By Associated Press Reporter

PUBLISHED:23:07 EST, 14  October 2012| UPDATED:23:53 EST, 14 October 2012

 

Federal regulators failed to pursue recalls  after they found cadmium-tainted jewelry on store shelves, despite their vow to  keep the toxic trinkets out of children’s hands, an Associated Press  investigation shows.

Officials at the U.S. Consumer Product Safety  Commission also have not warned parents about the contaminated items already in  their homes.

More than two years after the AP revealed  that some Chinese factories were substituting cadmium for banned lead, the CPSC  still hasn’t determined the extent of the contamination.

 

Toxic trinkets: These pieces of jewelry, which were  marketed for small children, contain high levels of toxic cadmium

There are no known injuries or deaths due to  cadmium in children’s  jewelry, but contaminated jewelry can poison in two ways:  slow and  steady through habitual licking and biting, or acutely through  swallowing. The CPSC estimates that several thousand kids are treated  annually  at U.S. emergency rooms for accidentally ingesting jewelry.

Once in the body, cadmium stays for decades.  If enough accumulates, it can cripple kidneys and bones– and cause  cancer.

Contaminated jewelry is surely less prevalent  in the U.S. than before its widespread presence was first documented. However,  rings, bracelets and pendants containing cadmium and marketed for preteen girls  were purchased over the last year.

The AP and representatives of two consumer  groups were able to buy the items in Los Angeles, suburban San Francisco,  central Ohio and upstate New York.

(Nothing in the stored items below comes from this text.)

-- ==== Sys2Proof/Machine/VectorMem.lean ====
section
/-!
DEFINITION. The vector memory words (11_vector_and_streams.md R225–R232).
-/

namespace Sys2Proof.Machine

/-! ## Elements and units (R226) -/

/-- Inserts a number in a rising list without repeats. -/
def insertNat (x : Nat) : List Nat → List Nat
  | [] => [x]
  | y :: t => if x < y then x :: y :: t else if x = y then y :: t else y :: insertNat x t

/-- Some numbers rising, without repeats. -/
def sortNats (xs : List Nat) : List Nat := xs.foldl (fun a x => insertNat x a) []

/-- Bytes of some elements of a size: the offsets in a block, rising. -/
def elementOffs (addrs : List Nat) (size block : Nat) : List Nat :=
  (List.range 64).filter fun o => addrs.any fun a => decide (a ≤ 64 * block + o ∧ 64 * block + o < a + size)

/-- One unit for each 64-byte block that elements touch, in ascending address order (R226). -/
def elementPieces (addrs : List Nat) (size : Nat) (act : Nat → UnitAct) : List Piece :=
  (sortNats (addrs.map (· / 64))).map fun k =>
    let offs := elementOffs addrs size k
    { va := 64 * k + offs.headD 0, offs := offs, act := act k }

/-- The lanes that a mask enables, ascending. -/
def enabledLanes (m : Word) : List Nat := (List.range 64).filter fun i => m.getLsbD i

/-- ALIGN at the lowest misaligned element (R226, R227). -/
def checkElements (addrs : List Nat) (size : Nat) (acc : Acc) : Act Unit :=
  match sortNats (addrs.filter fun a => a % size ≠ 0) with
  | [] => pure ()
  | a :: _ => checkAlign a size acc

/-- The byte that some units read at an address. -/
def byteOf (got : List (Piece × UnitRes)) (a : Nat) : Byte :=
  match got.find? (fun x => decide (x.1.va / 64 = a / 64)) with
  | some (p, r) => ((((p.offs.zip r.bytes).find? fun x => x.1 == a % 64).map (·.2)).getD 0)
  | none => 0

/-- An element of a size that some units read. -/
def elementOf (got : List (Piece × UnitRes)) (a size : Nat) : Nat :=
  ofLE ((List.range size).map fun k => byteOf got (a + k))

/-- Loads elements: each as its lowest byte's address and its size. -/
def gather (addrs : List Nat) (size : Nat) : Act (List (Piece × UnitRes)) := do
  let ps := elementPieces addrs size fun _ => .read
  let rs ← strandAccess .vector .load 0 ps
  pure (ps.zip rs)

/-- Extends an element to its lane (R225). -/
def laneOf (size x : Nat) (signed : Bool) : Lane := (extendBytes size x signed).setWidth 32

/-- A load of the enabled lanes of a vector register (R226, R227). -/
def vecLoad (d : Reg) (m : Word) (addr : Nat → Nat) (size : Nat) (signed : Bool) : Act Flow := do
  let addrs := (enabledLanes m).map addr
  checkElements addrs size .load
  let got ← gather addrs size
  let old ← keptLanes d m
  longV d (mergeLanes m old fun i => (laneOf size (elementOf got (addr i) size) signed, 0)).1
  pure .next

/-- A store of the enabled lanes of a vector register; lanes take effect in ascending order (R226, R227). -/
def vecStore (v : List Lane) (m : Word) (addr : Nat → Nat) (size : Nat) : Act Flow := do
  let lanes := enabledLanes m
  let addrs := lanes.map addr
  checkElements addrs size .store
  let data (k : Nat) : List (Nat × Byte) :=
    (lanes.filter fun i => addr i / 64 == k).flatMap fun i => withOffsets (addr i % 64) (toLE size (laneAt v i).toNat)
  let _ ← strandAccess .vector .store 3 (elementPieces addrs size fun k => .write (data k))
  pure .next

/-- Registers that an index field reads: field 0 is no index (R225). -/
def indexRegs (x : Reg) : List Reg := if x = 0 then [] else [x]

/-- The index of an address: 0 for no index, else the register, scaled in mode 0. -/
def readIndex (x : Reg) (shift : Nat) : Act Word := do
  if x = 0 then pure 0 else pure ((← readReg x) <<< shift)

/-- The shift of a mode code: 0 scales the index. -/
def modeShift (o : BitVec 4) (k : Nat) : Nat := if o = 0 then k else 0

/-- An address of 64 bits. -/
def wrap (a : Nat) : Nat := a % 2 ^ 64

/-- Size and sign of a size code (R225). -/
def sizeCode (z : BitVec 4) : Nat × Bool :=
  if z = 0 then (4, false) else if z = 1 then (2, false) else if z = 2 then (2, true)
  else if z = 3 then (1, false) else (1, true)

/-! ## Plain accesses (R227) -/

/-- R227. -/
def execVld (sw : Bool) (d b x : Reg) (o : BitVec 4) (mk : Mask) (s : State) : Host.Outcome State Fault Refusal :=
  issue (.vld sw d b x o mk) sw .plain (do
    prologue true ([b] ++ indexRegs x ++ maskRegs mk) [] [] [d]
    let base ← readReg b
    let ix ← readIndex x (modeShift o 8)
    let m ← readMask mk
    vecLoad d m (fun i => wrap ((base + ix).toNat + 4 * i)) 4 false) s

/-- R227. -/
def execVst (sw : Bool) (d b x : Reg) (o : BitVec 4) (mk : Mask) (s : State) : Host.Outcome State Fault Refusal :=
  issue (.vst sw d b x o mk) sw .plain (do
    prologue false ([b] ++ indexRegs x ++ maskRegs mk) [] [d] []
    let v ← readV d
    let base ← readReg b
    let ix ← readIndex x (modeShift o 8)
    let m ← readMask mk
    vecStore v m (fun i => wrap ((base + ix).toNat + 4 * i)) 4) s

/-- R227: one word into every enabled lane. -/
def execVldb (sw : Bool) (d b x : Reg) (mk : Mask) (s : State) : Host.Outcome State Fault Refusal :=
  issue (.vldb sw d b x mk) sw .plain (do
    prologue true ([b] ++ indexRegs x ++ maskRegs mk) [] [] [d]
    let base ← readReg b
    let ix ← readIndex x 2
    let m ← readMask mk
    vecLoad d m (fun _ => (base + ix).toNat) 4 false) s

/-- R227: the stride is signed. -/
def execVlds (sw : Bool) (d b p : Reg) (z : BitVec 4) (mk : Mask) (s : State) : Host.Outcome State Fault Refusal :=
  issue (.vlds sw d b p z mk) sw .plain (do
    prologue true ([b, p] ++ maskRegs mk) [] [] [d]
    let base ← readReg b
    let stride ← readReg p
    let m ← readMask mk
    vecLoad d m (fun i => (base + BitVec.ofNat 64 i * stride).toNat) (sizeCode z).1 (sizeCode z).2) s

/-- R227: the index lanes are read unsigned. -/
def execVldx (sw : Bool) (d b i : Reg) (z : BitVec 4) (mk : Mask) (s : State) : Host.Outcome State Fault Refusal :=
  issue (.vldx sw d b i z mk) sw .plain (do
    prologue true ([b] ++ maskRegs mk) [] [i] [d]
    let base ← readReg b
    let iv ← readV i
    let m ← readMask mk
    let n := (sizeCode z).1
    vecLoad d m (fun k => wrap (base.toNat + (laneAt iv k).toNat * n)) n (sizeCode z).2) s

/-- R227. -/
def execVstx (sw : Bool) (d b i : Reg) (z : BitVec 4) (mk : Mask) (s : State) : Host.Outcome State Fault Refusal :=
  issue (.vstx sw d b i z mk) sw .plain (do
    prologue false ([b] ++ maskRegs mk) [] [d, i] []
    let v ← readV d
    let base ← readReg b
    let iv ← readV i
    let m ← readMask mk
    let n := (sizeCode z).1
    vecStore v m (fun k => wrap (base.toNat + (laneAt iv k).toNat * n)) n) s

/-! ## Described accesses (R229, R230) -/

/-- Whether a described load cannot decode a format: reserved, or not the one its suffix needs (R229). -/
def badFormat (sub f : Nat) : Bool := decide (8 ≤ f ∨ (sub = 1 ∧ f ≠ 6) ∨ (sub = 2 ∧ f ≠ 7))

/-- The element that lane `i` takes (R229). -/
def elementIndex (sub i : Nat) : Nat := if sub = 1 then 64 + i else i

/-- Further blocks that the enabled lanes need beside the first, rising. -/
def furtherBlocks (sub f : Nat) (lanes : List Nat) : List Nat :=
  if badFormat sub f then []
  else (sortNats (lanes.map fun i => elementIndex sub i / perBlock f)).filter (· ≠ 0)

/-- A whole block read with its descriptor. -/
def blockPiece (va : Nat) : Piece := { va := va, offs := List.range 64, act := .readBlock }

/-- A lane decoded from the blocks read, with FMTBAD (R229). -/
def decodeLane (sub f : Nat) (blocks : List (Nat × UnitRes)) (i : Nat) : Lane × Flags :=
  let bad : Lane × Flags := (if sub = 2 then 0 else nan32, flagFMTBAD)
  if badFormat sub f then bad
  else
    let e := elementIndex sub i
    match blocks.find? (fun b => b.1 == e / perBlock f) with
    | none => bad
    | some (_, r) =>
      if r.desc.toNat % 256 ≠ f then bad
      else
        let k := e % perBlock f
        if sub = 2 then
          (if scaleOf r.desc f k = 255 then 0
            else (BitVec.ofNat 8 (elementCode f r.bytes k)).signExtend 32, 0)
        else (roundNE32 (elementVal r.desc r.bytes k), 0)

/-- A described load: sub-operation 0, 1 `.hi`, 2 `.int` (R229). The format that chooses the further blocks is looked at
before any effect, so that all are checked first (log 16); the lanes are decoded from what the reads return. -/
def describedLoad (sub : Nat) (d b x : Reg) (o : BitVec 4) (mk : Mask) : Act Flow := do
  prologue true ([b] ++ indexRegs x ++ maskRegs mk) [] [] [d]
  let base ← readReg b
  let ix ← readIndex x (modeShift o 6)
  let m ← readMask mk
  let ea := (base + ix).toNat
  checkAlign ea 64 .load
  let lanes := enabledLanes m
  let old ← keptLanes d m
  if lanes.isEmpty then
    longV d (mergeLanes m old fun _ => (0, 0)).1
    pure .next
  else
    let l0 ← translatePieces .vector .load true false [blockPiece ea]
    let s ← get
    let f0 := match l0 with
      | (_, l) :: _ => (FMap.get Mem.desc0 s.mem.descs l.pa.block).toNat % 256
      | [] => 0
    let more (f : Nat) := (furtherBlocks sub f lanes).map fun k => blockPiece (wrap (ea + 64 * k))
    let ls ← translatePieces .vector .load true false (more f0)
    watchPieces .load (l0 ++ ls)
    let r0 ← performPieces .vector .load 0 l0
    let f := match r0 with | r :: _ => r.desc.toNat % 256 | [] => 0
    let ls ← if f = f0 then pure ls
      else do
        let ls ← translatePieces .vector .load true false (more f)
        watchPieces .load ls
        pure ls
    let rs ← performPieces .vector .load 0 ls
    let blocks := ([0] ++ furtherBlocks sub f lanes).zip (r0 ++ rs)
    let (r, fl) := mergeLanes m old (decodeLane sub f blocks)
    setFlags fl
    longV d r
    pure .next

/-- R229. -/
def execVldD (sw : Bool) (d b x : Reg) (o : BitVec 4) (mk : Mask) (s : State) : Host.Outcome State Fault Refusal :=
  issue (.vldD sw d b x o mk) sw .plain (describedLoad 0 d b x o mk) s

/-- R229. -/
def execVldDHi (sw : Bool) (d b x : Reg) (o : BitVec 4) (mk : Mask) (s : State) : Host.Outcome State Fault Refusal :=
  issue (.vldDHi sw d b x o mk) sw .plain (describedLoad 1 d b x o mk) s

/-- R229. -/
def execVldDInt (sw : Bool) (d b x : Reg) (o : BitVec 4) (mk : Mask) (s : State) : Host.Outcome State Fault Refusal :=
  issue (.vldDInt sw d b x o mk) sw .plain (describedLoad 2 d b x o mk) s

/-- Some blocks from an address, each with an index. -/
def numbered {α : Type} (xs : List α) : List (Nat × α) := (List.range xs.length).zip xs

/-- R230: the draws of stochastic rounding are taken as the word issues (R209). -/
def execVstQ (sw : Bool) (d b x : Reg) (f : BitVec 4) (s : State) : Host.Outcome State Fault Refusal :=
  issue (.vstQ sw d b x f) sw .plain (do
    let pair := decide (f = 6)
    prologue false ([b] ++ indexRegs x) [] (if pair then [d, d + 1] else [d]) []
    let v ← readV d
    let w ← if pair then readV (d + 1) else pure []
    let base ← readReg b
    let ix ← readIndex x 6
    let ea := (base + ix).toNat
    checkAlign ea 64 .store
    let c ← controlNow
    let s ← get
    let vals := (v ++ w).map laneVal
    let fmt := (fmtOfCode f.toNat).getD .f32
    let (blocks, fl, seed) := quantize f.toNat fmt c (vals.length / perBlock f.toNat) vals s.me.srseed
    modMe fun t => { t with srseed := seed }
    setFlags fl
    let _ ← strandAccess .vector .store 3 ((numbered blocks).map fun k =>
      { va := wrap (ea + 64 * k.1), offs := List.range 64, act := .writeBlock k.2.1 k.2.2 })
    pure .next) s

/-! ## Ragged accesses (R231, R232) -/

/-- R231. -/
def execVldSeg (sw : Bool) (d b r g : Reg) (mk : Mask) (h : Bool) (s : State) : Host.Outcome State Fault Refusal :=
  issue (.vldSeg sw d b r g mk h) sw .plain (do
    prologue true ([b, r, g] ++ maskRegs mk) [] [] [d]
    let base ← readReg b
    let row ← readReg r
    let ref ← readReg g
    let m ← readMask mk
    let sh ← needShape h
    let t := sh.segment row.toNat
    if t.isNone ∨ t ≠ sh.segment ref.toNat then
      if sh.strict then trapWith .segx (BitVec.ofNat 64 (2 + 2 ^ 32 * (row.toNat % 2 ^ 32))) 0
      let old ← keptLanes d m
      longV d (mergeLanes m old fun _ => (0, 0)).1
      pure .next
    else vecLoad d m (fun i => wrap (base.toNat + 256 * row.toNat + 4 * i)) 4 false) s

/-- The rows of a segment; none for a number at or above nseg (R232). -/
def Snapshot.rowsOf (sh : Snapshot) (g : Nat) : List Nat :=
  if sh.nseg ≤ g then []
  else (List.range ((sh.bounds g).2 - (sh.bounds g).1)).map ((sh.bounds g).1 + ·)

/-- A segment reduction (R232). -/
def segmentReduce (k : Comb) (d b p : Reg) (mk : Mask) (h : Bool) : Act Flow := do
  prologue true ([b, p] ++ maskRegs mk) [] [] [d]
  let base ← readReg b
  let g ← readReg p
  let m ← readMask mk
  let sh ← needShape h
  let c ← controlNow
  let rows := sh.rowsOf g.toNat
  let old ← keptLanes d m
  let addr (row i : Nat) : Nat := wrap (base.toNat + 256 * row + 4 * i)
  let pieces (row : Nat) := elementPieces ((enabledLanes m).map (addr row)) 4 fun _ => .read
  checkElements (rows.flatMap fun row => (enabledLanes m).map (addr row)) 4 .load
  let ps := rows.flatMap pieces
  let rs ← strandAccess .vector .load 0 ps
  let got := ps.zip rs
  let value (i row : Nat) : Lane := BitVec.ofNat 32 (elementOf got (addr row i) 4)
  let (r, fl) := mergeLanes m old fun i =>
    match rows with
    | [] => (if k = .sum then 0 else 0xFF800000#32, 0)
    | row :: rest => combineAll k .f c (value i row) (rest.map (value i))
  setFlags (fl ||| flagIf (rows.isEmpty && decide (k = .max)) flagEMPTYSEG)
  longV d r
  pure .next

/-- R232. -/
def execVsegsum (sw : Bool) (d b p : Reg) (mk : Mask) (h : Bool) (s : State) : Host.Outcome State Fault Refusal :=
  issue (.vsegsum sw d b p mk h) sw .plain (segmentReduce .sum d b p mk h) s

/-- R232. -/
def execVsegmax (sw : Bool) (d b p : Reg) (mk : Mask) (h : Bool) (s : State) : Host.Outcome State Fault Refusal :=
  issue (.vsegmax sw d b p mk h) sw .plain (segmentReduce .max d b p mk h) s

end Sys2Proof.Machine
end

Despite touting its work as a model of  proactive regulation, the agency tasked with protecting Americans from dangerous  everyday products often has been reactive — or inactive.

Take a ‘children’s jewelry sweep’ the CPSC  conducted at stores nationwide. Testing showed that six different items on  shelves — including one referred to as a ‘baby bracelet’ — were hazardous by  the agency’s guidelines. Yet the agency neither pursued recalls nor warned the  public about the items, records and interviews show.

In addition, the CPSC allowed Wal-Mart and  Meijer, a smaller Midwest chain, to pull from shelves jewelry that flunked  safety testing without telling parents who had previously purchased such items.  And it did not follow through on evidence it developed that cadmium jewelry  remains on sale in local shops.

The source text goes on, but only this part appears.